■ EXERCISE DIRECTIONS: Return every entry exactly as written.

[Saved entries]
────────────────────

-- ==== Sys2Proof/Machine/Reserved.lean ====
section
/-! DEFINITION. The reserved byte RSV (spec/30_encoding.md R72). -/

namespace Sys2Proof.Machine

/-- `RSV` (R72): never examined, so nothing happens; no cursor passes it (R42, R44, R66). -/
def execRsv (_value : Byte) (s : State) : Res := .next s

end Sys2Proof.Machine
end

────────────────────

■ FINISHED EXERCISE:
-- ==== Sys2Proof/Machine/Reserved.lean ====
section
/-! DEFINITION. The reserved byte RSV (spec/30_encoding.md R72). -/

namespace Sys2Proof.Machine

/-- `RSV` (R72): never examined, so nothing happens; no cursor passes it (R42, R44, R66). -/
def execRsv (_value : Byte) (s : State) : Res := .next s

end Sys2Proof.Machine
end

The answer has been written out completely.